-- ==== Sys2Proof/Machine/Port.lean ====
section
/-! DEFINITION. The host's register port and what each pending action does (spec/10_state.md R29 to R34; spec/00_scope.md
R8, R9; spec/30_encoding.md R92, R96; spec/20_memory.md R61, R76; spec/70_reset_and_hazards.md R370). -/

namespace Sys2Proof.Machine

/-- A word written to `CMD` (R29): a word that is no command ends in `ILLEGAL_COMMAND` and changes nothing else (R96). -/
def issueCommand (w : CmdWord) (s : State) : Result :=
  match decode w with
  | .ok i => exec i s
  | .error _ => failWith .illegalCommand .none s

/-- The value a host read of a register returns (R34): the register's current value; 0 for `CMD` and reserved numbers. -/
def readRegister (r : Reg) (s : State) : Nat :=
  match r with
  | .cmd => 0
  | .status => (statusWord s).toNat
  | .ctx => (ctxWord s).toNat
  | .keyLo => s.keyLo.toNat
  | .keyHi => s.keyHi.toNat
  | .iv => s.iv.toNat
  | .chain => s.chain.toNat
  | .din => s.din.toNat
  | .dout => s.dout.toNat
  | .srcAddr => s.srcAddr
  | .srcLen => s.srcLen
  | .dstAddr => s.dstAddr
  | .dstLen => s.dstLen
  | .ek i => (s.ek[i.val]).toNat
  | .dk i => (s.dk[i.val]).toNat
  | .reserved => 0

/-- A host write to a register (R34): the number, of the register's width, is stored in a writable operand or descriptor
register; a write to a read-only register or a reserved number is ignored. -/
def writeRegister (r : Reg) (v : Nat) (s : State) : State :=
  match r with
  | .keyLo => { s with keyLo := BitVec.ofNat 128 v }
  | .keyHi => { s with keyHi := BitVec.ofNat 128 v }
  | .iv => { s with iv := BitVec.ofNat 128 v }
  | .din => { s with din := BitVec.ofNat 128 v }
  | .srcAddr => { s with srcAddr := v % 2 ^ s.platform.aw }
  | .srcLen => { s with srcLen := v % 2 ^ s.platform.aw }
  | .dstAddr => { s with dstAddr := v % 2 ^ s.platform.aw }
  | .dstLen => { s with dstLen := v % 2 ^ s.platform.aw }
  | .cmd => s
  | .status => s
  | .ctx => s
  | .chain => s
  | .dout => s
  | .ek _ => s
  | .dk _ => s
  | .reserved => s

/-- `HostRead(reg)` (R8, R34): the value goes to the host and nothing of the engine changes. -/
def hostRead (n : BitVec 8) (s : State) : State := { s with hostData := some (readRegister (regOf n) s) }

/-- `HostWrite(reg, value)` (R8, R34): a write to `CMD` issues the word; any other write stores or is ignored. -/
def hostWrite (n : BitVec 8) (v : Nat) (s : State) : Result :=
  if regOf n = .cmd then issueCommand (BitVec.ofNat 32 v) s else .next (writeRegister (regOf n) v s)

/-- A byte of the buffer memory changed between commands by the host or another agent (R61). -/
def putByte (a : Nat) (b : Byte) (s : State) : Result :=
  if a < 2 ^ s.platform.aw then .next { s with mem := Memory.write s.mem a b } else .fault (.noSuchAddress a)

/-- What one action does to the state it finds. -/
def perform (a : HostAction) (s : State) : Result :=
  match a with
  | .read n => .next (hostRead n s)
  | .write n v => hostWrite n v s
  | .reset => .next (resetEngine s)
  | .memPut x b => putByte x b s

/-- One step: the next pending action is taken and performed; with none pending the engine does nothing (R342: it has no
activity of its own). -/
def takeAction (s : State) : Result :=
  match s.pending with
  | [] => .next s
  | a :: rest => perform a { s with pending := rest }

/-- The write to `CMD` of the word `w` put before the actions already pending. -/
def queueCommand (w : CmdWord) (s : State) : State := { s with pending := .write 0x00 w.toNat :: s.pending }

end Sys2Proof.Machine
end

┄┄┄┄┄┄┄┄┄┄┄┄┄┄┄┄┄┄┄┄

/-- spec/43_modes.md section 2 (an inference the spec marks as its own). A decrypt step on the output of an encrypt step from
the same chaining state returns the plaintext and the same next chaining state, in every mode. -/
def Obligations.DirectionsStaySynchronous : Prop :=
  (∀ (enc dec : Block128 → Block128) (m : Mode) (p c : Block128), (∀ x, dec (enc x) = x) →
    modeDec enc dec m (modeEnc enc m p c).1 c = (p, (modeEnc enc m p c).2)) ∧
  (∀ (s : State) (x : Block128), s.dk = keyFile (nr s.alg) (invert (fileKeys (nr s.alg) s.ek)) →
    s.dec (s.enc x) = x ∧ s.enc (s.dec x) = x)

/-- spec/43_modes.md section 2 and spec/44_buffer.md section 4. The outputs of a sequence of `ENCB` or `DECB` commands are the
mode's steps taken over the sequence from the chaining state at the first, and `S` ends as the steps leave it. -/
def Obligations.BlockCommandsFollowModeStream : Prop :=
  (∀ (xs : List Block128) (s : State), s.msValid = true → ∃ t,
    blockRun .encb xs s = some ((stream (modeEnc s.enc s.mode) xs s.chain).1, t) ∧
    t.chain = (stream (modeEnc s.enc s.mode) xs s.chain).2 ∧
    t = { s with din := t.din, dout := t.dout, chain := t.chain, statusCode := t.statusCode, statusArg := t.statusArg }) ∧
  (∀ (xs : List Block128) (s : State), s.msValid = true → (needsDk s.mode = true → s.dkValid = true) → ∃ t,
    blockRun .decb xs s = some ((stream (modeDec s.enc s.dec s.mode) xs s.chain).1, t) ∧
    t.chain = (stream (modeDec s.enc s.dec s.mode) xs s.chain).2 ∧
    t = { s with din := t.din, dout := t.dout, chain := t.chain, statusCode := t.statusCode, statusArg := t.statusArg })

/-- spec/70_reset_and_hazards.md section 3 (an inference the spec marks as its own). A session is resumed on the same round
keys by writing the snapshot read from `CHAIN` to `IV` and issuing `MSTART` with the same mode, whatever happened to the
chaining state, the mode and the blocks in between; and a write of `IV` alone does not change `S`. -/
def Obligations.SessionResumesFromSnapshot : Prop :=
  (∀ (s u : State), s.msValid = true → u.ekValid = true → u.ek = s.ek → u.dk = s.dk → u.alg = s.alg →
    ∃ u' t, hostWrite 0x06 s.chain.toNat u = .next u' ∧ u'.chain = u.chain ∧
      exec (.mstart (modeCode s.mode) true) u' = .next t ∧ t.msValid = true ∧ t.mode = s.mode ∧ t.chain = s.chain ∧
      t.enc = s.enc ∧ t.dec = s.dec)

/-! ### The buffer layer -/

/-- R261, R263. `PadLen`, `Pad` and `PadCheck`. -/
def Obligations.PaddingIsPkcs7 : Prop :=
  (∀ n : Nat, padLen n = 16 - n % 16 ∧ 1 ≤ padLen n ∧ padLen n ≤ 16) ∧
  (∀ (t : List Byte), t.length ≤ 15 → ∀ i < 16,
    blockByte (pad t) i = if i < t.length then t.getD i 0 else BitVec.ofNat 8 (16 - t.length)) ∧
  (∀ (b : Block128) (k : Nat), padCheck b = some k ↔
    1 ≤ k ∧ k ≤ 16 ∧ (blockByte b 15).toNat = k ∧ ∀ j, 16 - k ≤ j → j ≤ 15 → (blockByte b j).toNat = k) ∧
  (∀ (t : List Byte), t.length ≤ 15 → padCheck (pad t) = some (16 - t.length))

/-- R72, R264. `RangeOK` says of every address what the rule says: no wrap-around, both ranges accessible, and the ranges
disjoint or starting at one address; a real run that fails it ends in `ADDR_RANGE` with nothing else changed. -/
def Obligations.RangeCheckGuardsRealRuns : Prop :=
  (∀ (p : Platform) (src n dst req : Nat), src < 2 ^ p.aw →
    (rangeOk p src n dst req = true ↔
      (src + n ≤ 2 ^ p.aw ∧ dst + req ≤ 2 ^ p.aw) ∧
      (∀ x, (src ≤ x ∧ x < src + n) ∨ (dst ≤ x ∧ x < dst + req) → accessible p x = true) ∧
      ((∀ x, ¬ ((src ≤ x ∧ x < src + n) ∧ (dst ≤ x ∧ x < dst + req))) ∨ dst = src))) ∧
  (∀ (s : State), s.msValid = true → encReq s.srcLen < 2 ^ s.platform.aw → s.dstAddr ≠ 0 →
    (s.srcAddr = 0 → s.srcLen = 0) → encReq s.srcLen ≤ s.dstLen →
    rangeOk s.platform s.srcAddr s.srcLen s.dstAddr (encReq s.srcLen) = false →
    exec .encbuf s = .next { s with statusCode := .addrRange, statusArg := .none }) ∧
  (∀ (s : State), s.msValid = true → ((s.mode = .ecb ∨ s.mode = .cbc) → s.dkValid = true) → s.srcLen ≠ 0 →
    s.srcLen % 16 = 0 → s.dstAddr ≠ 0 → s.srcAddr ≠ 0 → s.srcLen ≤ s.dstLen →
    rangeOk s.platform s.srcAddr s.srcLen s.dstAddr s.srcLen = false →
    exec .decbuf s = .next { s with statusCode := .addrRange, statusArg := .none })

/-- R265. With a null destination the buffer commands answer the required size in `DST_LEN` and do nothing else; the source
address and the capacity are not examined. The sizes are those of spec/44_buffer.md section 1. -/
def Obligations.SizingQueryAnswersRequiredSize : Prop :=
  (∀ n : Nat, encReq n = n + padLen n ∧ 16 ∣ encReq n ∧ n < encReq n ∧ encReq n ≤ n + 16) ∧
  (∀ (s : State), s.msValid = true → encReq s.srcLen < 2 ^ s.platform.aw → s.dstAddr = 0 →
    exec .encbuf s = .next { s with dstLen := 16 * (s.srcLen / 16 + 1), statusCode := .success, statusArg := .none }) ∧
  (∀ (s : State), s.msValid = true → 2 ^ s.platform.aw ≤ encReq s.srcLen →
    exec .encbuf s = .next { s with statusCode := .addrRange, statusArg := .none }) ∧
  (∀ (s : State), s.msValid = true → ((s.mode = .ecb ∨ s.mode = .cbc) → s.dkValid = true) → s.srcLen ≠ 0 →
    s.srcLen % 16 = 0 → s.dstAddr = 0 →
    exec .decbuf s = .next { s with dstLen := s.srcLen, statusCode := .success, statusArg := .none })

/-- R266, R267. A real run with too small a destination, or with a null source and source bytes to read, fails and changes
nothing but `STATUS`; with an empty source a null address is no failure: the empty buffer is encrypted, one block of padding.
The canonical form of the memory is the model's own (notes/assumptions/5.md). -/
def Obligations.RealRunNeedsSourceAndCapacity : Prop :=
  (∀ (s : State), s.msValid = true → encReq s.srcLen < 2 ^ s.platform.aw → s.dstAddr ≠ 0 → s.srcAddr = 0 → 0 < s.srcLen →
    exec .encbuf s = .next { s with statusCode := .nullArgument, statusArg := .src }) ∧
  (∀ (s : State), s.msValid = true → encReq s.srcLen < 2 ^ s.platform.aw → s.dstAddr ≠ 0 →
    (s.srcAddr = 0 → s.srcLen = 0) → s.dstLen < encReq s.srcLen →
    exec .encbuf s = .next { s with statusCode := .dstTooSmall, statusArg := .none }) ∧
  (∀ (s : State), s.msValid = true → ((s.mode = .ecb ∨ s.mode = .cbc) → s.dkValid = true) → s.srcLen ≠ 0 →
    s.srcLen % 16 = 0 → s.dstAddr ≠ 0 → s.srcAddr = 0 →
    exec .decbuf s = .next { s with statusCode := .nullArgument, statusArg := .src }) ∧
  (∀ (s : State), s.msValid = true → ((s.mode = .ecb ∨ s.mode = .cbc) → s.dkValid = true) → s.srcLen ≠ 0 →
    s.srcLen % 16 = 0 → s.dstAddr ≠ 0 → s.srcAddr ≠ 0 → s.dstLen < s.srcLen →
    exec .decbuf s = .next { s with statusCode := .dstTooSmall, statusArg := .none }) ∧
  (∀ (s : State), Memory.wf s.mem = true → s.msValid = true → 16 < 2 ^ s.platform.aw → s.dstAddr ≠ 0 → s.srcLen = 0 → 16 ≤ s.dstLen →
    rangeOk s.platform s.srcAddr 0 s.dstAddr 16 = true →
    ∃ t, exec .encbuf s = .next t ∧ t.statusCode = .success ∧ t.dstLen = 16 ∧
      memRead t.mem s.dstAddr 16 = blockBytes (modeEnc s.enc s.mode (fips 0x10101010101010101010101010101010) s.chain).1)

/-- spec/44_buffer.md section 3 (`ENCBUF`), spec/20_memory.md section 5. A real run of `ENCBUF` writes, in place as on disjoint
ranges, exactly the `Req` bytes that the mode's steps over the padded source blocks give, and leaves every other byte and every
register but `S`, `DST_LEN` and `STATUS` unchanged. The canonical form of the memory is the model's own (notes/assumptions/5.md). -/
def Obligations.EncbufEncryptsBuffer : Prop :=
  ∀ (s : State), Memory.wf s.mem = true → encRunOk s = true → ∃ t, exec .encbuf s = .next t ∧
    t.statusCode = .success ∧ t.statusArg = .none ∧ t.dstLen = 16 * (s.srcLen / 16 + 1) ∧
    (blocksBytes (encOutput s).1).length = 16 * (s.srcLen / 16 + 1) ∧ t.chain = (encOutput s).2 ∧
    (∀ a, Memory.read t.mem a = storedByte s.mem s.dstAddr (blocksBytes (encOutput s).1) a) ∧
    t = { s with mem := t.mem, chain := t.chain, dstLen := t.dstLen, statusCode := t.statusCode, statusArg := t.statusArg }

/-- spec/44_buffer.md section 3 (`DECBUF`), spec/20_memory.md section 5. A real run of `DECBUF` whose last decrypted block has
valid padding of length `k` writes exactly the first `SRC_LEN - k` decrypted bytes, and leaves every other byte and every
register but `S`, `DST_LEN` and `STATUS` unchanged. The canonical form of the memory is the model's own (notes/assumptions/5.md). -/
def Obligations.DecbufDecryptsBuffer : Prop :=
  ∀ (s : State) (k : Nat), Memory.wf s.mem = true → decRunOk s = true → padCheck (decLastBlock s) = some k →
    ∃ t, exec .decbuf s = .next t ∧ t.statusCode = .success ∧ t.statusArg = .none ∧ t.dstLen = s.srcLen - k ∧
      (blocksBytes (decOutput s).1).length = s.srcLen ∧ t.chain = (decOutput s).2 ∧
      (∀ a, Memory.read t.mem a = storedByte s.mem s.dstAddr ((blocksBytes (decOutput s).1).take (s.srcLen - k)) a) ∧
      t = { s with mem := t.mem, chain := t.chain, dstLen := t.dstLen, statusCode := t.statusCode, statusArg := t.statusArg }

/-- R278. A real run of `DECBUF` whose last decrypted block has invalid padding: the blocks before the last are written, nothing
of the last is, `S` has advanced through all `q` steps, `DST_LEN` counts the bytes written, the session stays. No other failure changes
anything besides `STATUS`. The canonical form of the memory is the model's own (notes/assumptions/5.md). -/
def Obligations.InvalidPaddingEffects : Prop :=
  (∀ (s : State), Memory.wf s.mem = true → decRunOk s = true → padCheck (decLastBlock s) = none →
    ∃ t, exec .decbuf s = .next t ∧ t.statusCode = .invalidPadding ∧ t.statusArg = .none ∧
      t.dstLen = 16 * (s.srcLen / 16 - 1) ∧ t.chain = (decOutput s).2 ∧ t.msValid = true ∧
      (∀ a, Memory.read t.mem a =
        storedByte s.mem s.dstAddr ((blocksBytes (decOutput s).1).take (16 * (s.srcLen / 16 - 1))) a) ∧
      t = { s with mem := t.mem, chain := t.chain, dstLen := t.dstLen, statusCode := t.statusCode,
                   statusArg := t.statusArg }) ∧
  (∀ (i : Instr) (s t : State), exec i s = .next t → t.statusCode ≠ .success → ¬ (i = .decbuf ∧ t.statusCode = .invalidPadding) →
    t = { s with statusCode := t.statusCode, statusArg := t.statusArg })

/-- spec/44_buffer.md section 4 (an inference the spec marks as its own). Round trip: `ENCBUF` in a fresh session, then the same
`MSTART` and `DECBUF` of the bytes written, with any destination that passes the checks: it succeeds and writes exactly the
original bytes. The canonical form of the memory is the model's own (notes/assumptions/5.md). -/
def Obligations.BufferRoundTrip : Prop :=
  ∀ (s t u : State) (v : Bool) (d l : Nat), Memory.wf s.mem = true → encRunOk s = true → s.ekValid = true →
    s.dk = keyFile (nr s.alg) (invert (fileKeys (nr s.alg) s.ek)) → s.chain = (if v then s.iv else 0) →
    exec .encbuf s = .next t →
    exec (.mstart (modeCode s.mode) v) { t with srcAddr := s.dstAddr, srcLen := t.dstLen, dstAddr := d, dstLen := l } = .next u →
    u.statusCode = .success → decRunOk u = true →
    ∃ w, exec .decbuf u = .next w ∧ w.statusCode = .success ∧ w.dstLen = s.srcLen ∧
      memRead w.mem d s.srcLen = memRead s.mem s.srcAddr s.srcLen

┄┄┄┄┄┄┄┄┄┄┄┄┄┄┄┄┄┄┄┄

Look through the data above and return each line where the string "memRead" occurs.

      memRead t.mem s.dstAddr 16 = blockBytes (modeEnc s.enc s.mode (fips 0x10101010101010101010101010101010) s.chain).1)
      memRead w.mem d s.srcLen = memRead s.mem s.srcAddr s.srcLen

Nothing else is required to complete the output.